I didn't mention that I am currently on MacOS 11.1 Big Sur.

The font used is Fira Sans and I've already made a bunch of multilingual documents with it without any problems.

This appears during the merge preview/process only (while importing the data from the CSV file). Not when the text is manually entered.

Link to comment
Share on other sites

Are you using Fira Sans in the program which made the CSV file? Could be different fonts having different glyphs for the same codes.

Mac Pro (Late 2013) Mac OS 12.7.4 
Affinity Designer 2.4.1 | Affinity Photo 2.4.1 | Affinity Publisher 2.4.1 | Beta versions as they appear.

I have never mastered color management, period, so I cannot help with that.

Link to comment
Share on other sites

The CSV file is built using R and RStudio (Data Science stuff) on raw data. It's purely computational. I also produced thousands of plots, exported as PNG files, and they all display correctly the strings.

No problem to read the CSV file in other applications.

Link to comment
Share on other sites

Could you toggle the Unicode for the mess that is the merged result. Select the word Côte and hit the key combination Control + U or use Text > Toggle Unicode. Should give U+0043U+00F4U+0074U+0065 it is the U+00F4 replacement that I am interested in seeing.

Mac Pro (Late 2013) Mac OS 12.7.4 
Affinity Designer 2.4.1 | Affinity Photo 2.4.1 | Affinity Publisher 2.4.1 | Beta versions as they appear.

I have never mastered color management, period, so I cannot help with that.

Link to comment
Share on other sites

@Delden

Which format of Fira Sans are you using? OTF or TTF?

The reason I ask is because they store compound glyphs differently (such as the ô in Côte) and it looks like it was decomposed (which is kinda what Old Bruce is getting at with looking at the resultant Unicode codes). The import program may be having an issue with the compound glyphs (like some printers do).

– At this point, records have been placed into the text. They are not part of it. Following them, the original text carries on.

/-- What the unit behind an entry says to a value that its type accepts: a result code of Table 17.4. -/
def State.unitCheck (s : State) (key v : Nat) : Nat :=
  let n := key % 256 - 1
  let ok := fun (b : Bool) => if b then Dr.ok else Dr.range
  match key / 256 with
  | 0x3020 => ok ((List.range 16).all fun i => Nat.ble (byteOf v i) 2 || Nat.ble 254 (byteOf v i))
  | 0x4002 =>
    if key = Ent.rampPeriod then ok (v == 0 || (Nat.ble 10 v && Nat.ble v 1000))
    else if key = Ent.rampOffset then ok (Nat.blt v (s.ent Ent.rampPeriod * 1000))
    else Dr.ok
  | 0x4010 => ok (v == 0xFF || (s.ctxOf n v && !s.ctxEval v))
  | 0x5000 => if (s.part n).resetting || s.rel.creset then Dr.busy else s.partClustersCheck n v
  | 0x5002 => ok (s.partDefined n)
  | 0x5010 => if v.testBit 0 then s.ctxCreateCheck n v else s.ctxDestroyCheck n
  | 0x5011 => if s.ctxValid n && s.ctxInReset n then Dr.busy else s.ctxClustersCheck n v
  | 0x5021 => s.seqCtlCheck n v
  | 0x5030 => ok (s.ctxEval n && Nat.ble 10 (bitsAt v 16 32) && Nat.ble (bitsAt v 16 32) 10000000)
  | 0x5090 => ok ((List.range 16).all fun i =>
      let x := bitsAt v (32 * i) 32
      x == 4294967295 || (Nat.ble 1 x && Nat.ble x 10000000))
  | 0x5092 => ok (v == 0 || (Nat.ble 1000 v && Nat.ble v 600000000))
  | 0x5095 => ok (s.ctxValid n)
  | 0x6010 => if s.resvFits n v then Dr.ok else Dr.capacity
  | 0x7000 => ok (key != Ent.pkgCoord || Nat.blt v 2048)
  | 0x7020 => if s.partHasCtx n then Dr.busy else Dr.ok
  | 0x7021 => if s.collsInFlight n then Dr.busy else ok (s.ringCfgOk n 0 v)
  | 0x7022 => if s.collsInFlight n then Dr.busy else ok (s.ringCfgOk n 1 v)
  | 0x7023 => if s.collsInFlight n then Dr.busy else ok (s.ringCfgOk n 2 v)
  | 0x8000 => ok (key != Ent.logTail || Nat.ble v (s.ent Ent.logHead))
  | 0x8031 => ok (Nat.ble (bitsAt v 0 16) 7)
  | 0x8050 => ok (Nat.ble (bitsAt v 0 3) 4 && Nat.ble (bitsAt v 3 3) 5 && Nat.ble (bitsAt v 0 3) (bitsAt v 3 3) &&
      bitsAt v 6 2 == 0 && Nat.ble 1 (bitsAt v 8 8))
  | 0x9000 => ok (v == 0 || !s.ctxEval n)
  | 0x9001 => ok ((s.syncKey (s.ctxPart n) (bitsAt v 0 18)).isSome)
  | 0x9002 => ok ((s.syncKey (s.ctxPart n) (bitsAt v 0 18)).isSome)
  | 0x9023 => ok (Nat.ble v (s.ent (Ent.exportTail n)))
  | _ => Dr.ok

/-! ### Self-tests and returns (R452, R453, Tables 17.9 and 17.10) -/

/-- Whether a single-slot test is queued or runs. -/
def State.slotTestBusy (s : State) : Bool :=
  s.rel.queued.any (fun v => v.kind == .selftest) ||
    (List.range 4).any fun d => match s.visitOn d with
      | some v => v.kind == .selftest
      | none => false

/-- Whether a package-wide test of a kind is refused with BUSY (Table 17.9): a context that is not FREE, a compute reset,
another test or a return; kind 2 also while a frame is mapped. -/
def State.testBusy (s : State) (kind : Nat) : Bool :=
  (List.range 64).any s.ctxValid || s.rel.creset || s.rel.selftest.isSome || s.slotTestBusy || !s.rel.rets.isEmpty ||
    (kind == 2 && s.ent Ent.freeFrames != s.ent Ent.usableFrames)

/-- How a request of a self-test is answered (R452, R498). -/
def State.testCheck (s : State) (kind : Nat) : Nat :=
  let c := s.entBits Ent.selftestSlot 5 6
  let slot := s.entBits Ent.selftestSlot 0 5
  if kind = 3 then
    if s.rel.queued.any (fun v => v.kind == .selftest) || (s.rel.selftest.isSome && s.tap.started.isSome) then Dr.busy
    else if Nat.ble 25 slot || s.slotFenced c slot then Dr.range
    else Dr.ok
  else if s.testBusy kind then Dr.busy
  else Dr.ok

/-- Begin a package-wide test (Table 17.9), or queue a single-slot test ahead of the rotation. -/
def State.testStart (s : State) (kind : Nat) : State :=
  if kind = 3 then
    let v : Visit := { cluster := s.entBits Ent.selftestSlot 5 6, slot := s.entBits Ent.selftestSlot 0 5, kind := .selftest,
                       cond := 0, deferred := false }
    State.slotTestStatus { s with rel := { s.rel with queued := s.rel.queued ++ [v] } } 1 0
  else State.testStatus { s with rel := { s.rel with selftest := some kind } } 2 kind 0

/-- The die of a unit of a return (Table 17.10). -/
def returnDie (kind unit : Nat) : Nat := if kind = 1 then bitsAt unit 5 6 / 16 else if kind = 2 then unit / 16 / 4 else unit / 4

/-- Whether a unit of a return exists and is out of service (R453). -/
def State.unitOut (s : State) (kind unit : Nat) : Bool :=
  let c := bitsAt unit 5 6
  let slot := bitsAt unit 0 5
  match kind with
  | 1 => Nat.blt unit 2048 && Nat.blt slot 25 && s.slotFenced c slot &&
      !((List.range 1536).any fun k => s.coreLost k && s.slotOf k == (c, slot))
  | 2 => Nat.blt unit 256 && !s.groupIn (unit / 16) (unit % 16)
  | 3 => Nat.blt unit 16 && s.rel.upeOut.getLsbD unit
  | _ => false

/-- How a request of a return is answered (R453). -/
def State.returnCheck (s : State) (kind unit : Nat) : Nat :=
  if !s.unitOut kind unit then Dr.range
  else if s.rel.rets.any fun r => returnDie r.1 r.2 == returnDie kind unit then Dr.busy
  else Dr.ok

/-- Begin the check of a unit that is to return. -/
def State.returnStart (s : State) (kind unit : Nat) : State :=
  State.returnStatus { s with rel := { s.rel with rets := s.rel.rets ++ [(kind, unit)] } } 1 kind unit

/-! ### Writes (R440) -/

/-- How a write is answered: a result code of Table 17.4, the checks in the order of this definition. -/
def State.dictCheck (s : State) (port : DictPort) (key : Nat) (data : List Byte) : Nat :=
  let v := leNat data
  match Catalog.row key with
  | none => if key % 256 = 0 && !(indexRows (key / 256)).isEmpty then Dr.mode else Dr.noEntry
  | some r =>
    if !s.isReady && !earlyEntry r (key / 256) then Dr.notReady
    else if !s.inScope port r key true v then Dr.owner
    else if r.acc == .ro then Dr.mode
    else if r.owner != .any && r.owner != portOwner port then Dr.owner
    else if (if r.type == .str then Nat.blt r.size data.length else r.size != data.length) then Dr.length
    else if !r.accepts v then Dr.range
    else if r.acc == .rwl && r.scope == .ctx && !s.ctxValid (key % 256 - 1) then Dr.range
    else if key = Ent.selftestReq then s.testCheck v
    else if key = Ent.returnReq then s.returnCheck (bitsAt v 0 3) (bitsAt v 8 16)
    else s.unitCheck key v

/-- A static entry (R302, R353): what a write while its unit runs leaves is unpredictable, so free (assumption 2). -/
def State.writeStatic (s : State) (key v size : Nat) : State :=
  let n := key % 256 - 1
  let runs := if key / 256 = 0x5020 then s.entBit (Ent.seqCtl n) 6 || (s.part n).seq.left != 0 else !(s.ctx n).colls.isEmpty
  let s1 := if runs then s.freeNat.2.setEnt key (s.freeNat.1 % 256 ^ size) else s.setEnt key v
  if key / 256 = 0x7042 then
    match s1.syncKey (s1.ctxPart n) (s1.entBits (Ent.collDoorbell n) 0 18) with
    | some w => s1.setEnt (Ent.collDbBase n) (s1.word w).value
    | none => s1
  else s1

/-- Clear the mark that a first drop was recorded: bit b of Ctx.first. -/
def State.clearFirst (s : State) (n b : Nat) : State :=
  s.modCtx n fun c => { c with first := c.first &&& ~~~ (BitVec.ofNat 4 (2 ^ b)) }

/-- PEER_UPDATE (R316): the cached tag of one entry. -/
def State.peerTag (s : State) (n entry tag : Nat) : State :=
  match SMap.get (fun _ => none) (s.ctx n).peers entry with
  | none => s
  | some p => s.modCtx n fun c => { c with peers := SMap.set (fun _ => none) c.peers entry (some { p with tag := tag }) }

/-- A vote releases a DONE that it withheld (R368). -/
def State.voteRelease (s : State) (n : Nat) : State :=
  if (s.ctx n).vote.withheld then
    (s.modVote n fun v => { v with withheld := false }).finishStep n (s.ent (Ent.step n) - 1)
  else s

/-- Write EXPORT_CTL (R277, R280): KEYREQ asks for KEY records; SHARDREQ for a shard export, which begins at once while no
step of the context is in progress. -/
def State.exportCtlWrite (s : State) (n v : Nat) : State :=
  let s1 := if v.testBit 0 then s.setEntBit (Ent.exportCtl n) 0 true else s
  if v.testBit 1 && !s1.entBit (Ent.exportCtl n) 1 then
    (s1.setEntBit (Ent.exportCtl n) 1 true).modExp n fun e =>
      if s1.stepOpen n then { e with held := true } else { e with shard := true }
  else s1

/-- Clear the bits of a W1C entry that are written 1; RESET stays while a reset input is held (R397). -/
def State.writeOnes (s : State) (key v : Nat) : State :=
  let m := if key = Ent.alertStatus && s.entBit Ent.resetStatus 0 then v - 4 * bitsAt v 2 1 else v
  s.setEnt key (s.ent key - (s.ent key &&& m))

/-- Write GT_CTL (R326): the master's time is locked; a package that ceases to be it has not locked yet. -/
def State.gtCtlWrite (s : State) (v : Nat) : State :=
  let s1 := s.setEnt Ent.gtCtl v
  if v.testBit 0 then s1.setEnt Ent.gtLocked 1
  else if s.entBit Ent.gtCtl 0 then s1.setEnt Ent.gtLocked 0
  else s1

/-- What an accepted write does, where it does more than its access code says. -/
def State.dictApply (s : State) (port : DictPort) (r : ERow) (key v : Nat) : State :=
  let n := key % 256 - 1
  match key / 256 with
  | 0x1002 => if v = 1 then s.compReset else s
  | 0x1010 => (if key = Ent.alertStatus then s.writeOnes key v else s.setEnt key v).updateAlertN
  | 0x4000 => (s.setEnt key v).relearnAll
  | 0x4002 =>
    let s1 := s.setEnt key v
    if key = Ent.rampPeriod && v = 0 then { s1 with power := { s1.power with rise := false } } else s1
  | 0x4014 => if v = 1 && s.partDefined n then s.relearn n else s
  | 0x5000 => s.setPartClusters n v
  | 0x5002 => if v = 1 then s.partReset n else s
  | 0x5010 => if v.testBit 0 then s.ctxCreate n v else s.ctxDestroy n
  | 0x5011 => s.setCtxClusters n v
  | 0x5021 => s.setSeqCtl n v
  | 0x5070 => (s.setEnt key v).clearFirst n 0
  | 0x5071 => (s.setEnt key v).clearFirst n 1
  | 0x5094 => (s.setEnt key v).clearFirst n 2
  | 0x5095 => if v = 1 then s.ctxReset n Code.hostReset else s
  | 0x7003 => s.setPortEnable n v
  | 0x7012 => s.peerTag (v % 64) (bitsAt v 6 12) (bitsAt v 18 8)
  | 0x7014 => (s.setEnt key v).clearFirst n 3
  | 0x7024 => (setBits v 3).foldl (fun s r => s.startCheck n r) s
  | 0x7030 => if key = Ent.gtCtl then s.gtCtlWrite v else s.setEnt key v
  | 0x8000 =>
    if key = Ent.logTail then { s with rel := { s.rel with cursors := SMap.set (fun _ => 0) s.rel.cursors (portReader port) v } }
    else s.setEnt key v
  | 0x8034 => if v = 1 then s.voteRelease n else s
  | 0x9027 => s.exportCtlWrite n v
  | 0xA000 => if key = Ent.selftestReq then s.testStart v else s.setEnt key v
  | 0xA010 => s.returnStart (bitsAt v 0 3) (bitsAt v 8 16)
  | _ =>
    if r.acc == .w1c then s.writeOnes key v
    else if r.acc == .rwl then s.writeLive key v
    else if r.acc == .rws then s.writeStatic key v r.size
    else if r.acc == .wo then s
    else if key % 256 == 2 && [0x4030, 0x4031, 0x4032, 0x6030, 0x6031, 0x6032].contains (key / 256) then
      (if key / 256 = 0x6030 then s.setEnt (256 * 0x6030 + 1) s.correctedRate else s).wmMark (key / 256) v
    else s.setEnt key v

/-- A write: its result code, and the state after it; a refused write changes nothing (R442). -/
def State.dictWriteAt (s : State) (port : DictPort) (key : Nat) (data : List Byte) : Nat × State :=
  let code := s.dictCheck port key data
  match Catalog.row key with
  | none => (code, s)
  | some r => (code, if code = Dr.ok then s.dictApply port r key (leNat data) else s)

/-! ### Reads -/

/-- Width of the slot that holds logical core k (R104). -/
def State.coreWidth (s : State) (k : Nat) : Nat := s.slotWidth (s.slotOf k).1 (s.slotOf k).2

/-- CORE_CAP and SPARE_CAP of cluster c (Table 4.6): 0 before READY, for a lost core and for no spare. -/
def State.capAt (s : State) (c sub : Nat) : Nat :=
  if !s.isReady then 0
  else if sub = 25 then (if s.spareOf c = 31 then 0 else capWord (s.badCols c (s.spareOf c)))
  else if s.coreLost (24 * c + (sub - 1)) then 0
  else capWord (s.badCols (s.slotOf (24 * c + (sub - 1))).1 (s.slotOf (24 * c + (sub - 1))).2)

/-- The logical cores that are not lost. -/
def State.liveCores (s : State) : List Nat := (List.range 1536).filter fun k => !s.coreLost k

/-- SEQ_STATUS of partition k (Table 10.6): running, and what the sequencer waits for. -/
def State.seqStatus (s : State) (k : Nat) : Nat :=
  let q := (s.part k).seq
  let n := s.entBits (Ent.seqCtl k) 0 6
  let p := s.ent (Ent.seqPass k)
  let wait := match q.table[q.next]? with
    | some e =>
      if !s.gateMet k q.inc p e then 2
      else match s.taskGroup (e.task n q.next p) with
        | some keys => if s.slotsFree keys then 0 else 4
        | none => 0
    | none => 0
  if !s.entBit (Ent.seqCtl k) 6 then 0
  else 1 + (if q.inPass then wait else 8) + 16 * (q.next % 4096)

Can you try the other version of the fonts? If you are using the TTFs try the OTFs, etc.

Link to comment
Share on other sites

Whoa, this is a ridiculously great beta for data merge. I have used you guys since the beta of Affinity Photo and I'm still pretty shocked Adobe is completely toppled by you by now. Checking Google Trends shows Photoshop on the massive decline and all Affinity products catching up. Great work guys!

The Data Merge in beta is BEAUTIFUL!!! I've been wanting this for years. Publisher may be the best piece of software for practical purposes I've ever used. I use it to build out materials at scale. Thank you!!!

Link to comment
Share on other sites

@Delden this is just a shot in the dark, but is it possible that your entire data set could contain text encoded in different encodings?

So, UTF-8 encoded strings as well as ISO-8859-1 ones in the same file for example?

I'm asking because CSV has no metadata that allows to define the character encoding that's been used. You obviously have to select one when producing the CSV, but there's no way to include that information in the CSV itself - it has no header or any sort of metadata whatsoever. Therefore, software reading CSV often has to guess / recognize the encoding that's been used (charset sniffing).

Now, if Affinity Publisher does this (and it almost has to, since it currently doesn't seem to even allow you to explicitly specify the encoding on ingest), such an heuristic could be thrown way off if there's mixed encodings used in the same file. That could be an explanation why your full data set shows the problem, but the extract doesn't (for me at least, works fine here). I would maybe quickly check if you can still reproduce the issue with your own extract. If not, that could be an indication that some other data in your full data set is throwing some kind of character set detection in AP off.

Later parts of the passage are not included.